In the entries below, find the line with "bs => fitsLength bs" and print exactly every line from there up to and including the line with "Sys2Proof.Machine.execFeEncode p q s", with no other lines.

▸ Saved data entries:
####################

-- ==== Sys2Proof/WellFormed.lean ====
section
/-! DEFINITION. Which instructions a word can present: list operands fit their 16-bit length (30 R58, log entry 7), a
payload to be framed holds at most MAX_FRAME_SIZE bytes (42 R69, 45 R88), and a DATA byte is no tag (30 R52). -/

namespace Sys2Proof

/-- A byte list that a 16-bit length field can announce (30 R58). -/
def fitsLength (bs : List Byte) : Bool :=
  decide (bs.length < 65536)

/-- A payload the encoder's operand can hold (42 R69: "at most" MAX_FRAME_SIZE bytes). -/
def fitsFrame (cfg : Config) (p : List Byte) : Bool :=
  decide (p.length ≤ cfg.maxFrameSize)

/-- The instruction can be presented as a word. R88 gives a chunk at least one byte; the empty chunk is admitted
(DESIGN CHOICE, log entry 11). -/
def Instr.wf (cfg : Config) : Instr → Bool
  | .reset => true
  | .deliver _ => true
  | .send p => fitsLength p
  | .step => true
  | .baPush _ => true
  | .escIsReserved _ => true
  | .escStuff p => fitsLength p
  | .escClassify _ _ => true
  | .feEncode p _ => fitsLength p && fitsFrame cfg p
  | .feEncodeResponse _ _ => true
  | .feTransmit f => fitsLength f
  | .fdTryExtract buf => fitsLength buf
  | .pcParity bs => fitsLength bs
  | .pcCheck _ data => fitsLength data
  | .arqOnSendRequested c => fitsLength c && fitsFrame cfg c
  | .arqRetryStep => true
  | .arqSendResponse _ => true
  | .arqOnFrameReceived x _ => fitsLength x
  | .wireEscape _ => true
  | .wireSignalAck => true
  | .wireSignalNack => true
  | .wireStop => true
  | .wireStart => true
  | .wireData v => decide (v ∉ cfg.tags)

end Sys2Proof
end

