-- ==== Sys2Proof/Machine/Dispatch.lean ====
section
/-! DEFINITION. One arm per constructor of `Instr`. -/

namespace Sys2Proof.Machine

def exec (i : Instr) (s : State) : Host.Outcome State Fault Refusal :=
  match i with
  | .reset => Sys2Proof.Machine.execReset s
  | .deliver c => Sys2Proof.Machine.execDeliver c s
  | .send p => Sys2Proof.Machine.execSend p s
  | .step => Sys2Proof.Machine.execStep s
  | .baPush c => Sys2Proof.Machine.execBaPush c s
  | .escIsReserved b => Sys2Proof.Machine.execEscIsReserved b s
  | .escStuff p => Sys2Proof.Machine.execEscStuff p s
  | .escClassify b st => Sys2Proof.Machine.execEscClassify b st s
  | .feEncode p q => Sys2Proof.Machine.execFeEncode p q s
  | .feEncodeResponse sig q => Sys2Proof.Machine.execFeEncodeResponse sig q s
  | .feTransmit f => Sys2Proof.Machine.execFeTransmit f s
  | .fdTryExtract buf => Sys2Proof.Machine.execFdTryExtract buf s
  | .pcParity bs => Sys2Proof.Machine.execPcParity bs s
  | .pcCheck r data => Sys2Proof.Machine.execPcCheck r data s
  | .arqOnSendRequested c => Sys2Proof.Machine.execArqOnSendRequested c s
  | .arqRetryStep => Sys2Proof.Machine.execArqRetryStep s
  | .arqSendResponse sig => Sys2Proof.Machine.execArqSendResponse sig s
  | .arqOnFrameReceived x sig => Sys2Proof.Machine.execArqOnFrameReceived x sig s
  | .wireEscape next => Sys2Proof.Machine.execWireEscape next s
  | .wireSignalAck => Sys2Proof.Machine.execWireSignalAck s
  | .wireSignalNack => Sys2Proof.Machine.execWireSignalNack s
  | .wireStop => Sys2Proof.Machine.execWireStop s
  | .wireStart => Sys2Proof.Machine.execWireStart s
  | .wireData v => Sys2Proof.Machine.execWireData v s

end Sys2Proof.Machine
end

####################

▸ Task solution:
  | .pcParity bs => fitsLength bs
  | .pcCheck _ data => fitsLength data
  | .arqOnSendRequested c => fitsLength c && fitsFrame cfg c
  | .arqRetryStep => true
  | .arqSendResponse _ => true
  | .arqOnFrameReceived x _ => fitsLength x
  | .wireEscape _ => true
  | .wireSignalAck => true
  | .wireSignalNack => true
  | .wireStop => true
  | .wireStart => true
  | .wireData v => decide (v ∉ cfg.tags)

end Sys2Proof
end

-- ==== Sys2Proof/Machine/Dispatch.lean ====
section
/-! DEFINITION. One arm per constructor of `Instr`. -/

namespace Sys2Proof.Machine

def exec (i : Instr) (s : State) : Host.Outcome State Fault Refusal :=
  match i with
  | .reset => Sys2Proof.Machine.execReset s
  | .deliver c => Sys2Proof.Machine.execDeliver c s
  | .send p => Sys2Proof.Machine.execSend p s
  | .step => Sys2Proof.Machine.execStep s
  | .baPush c => Sys2Proof.Machine.execBaPush c s
  | .escIsReserved b => Sys2Proof.Machine.execEscIsReserved b s
  | .escStuff p => Sys2Proof.Machine.execEscStuff p s
  | .escClassify b st => Sys2Proof.Machine.execEscClassify b st s
  | .feEncode p q => Sys2Proof.Machine.execFeEncode p q s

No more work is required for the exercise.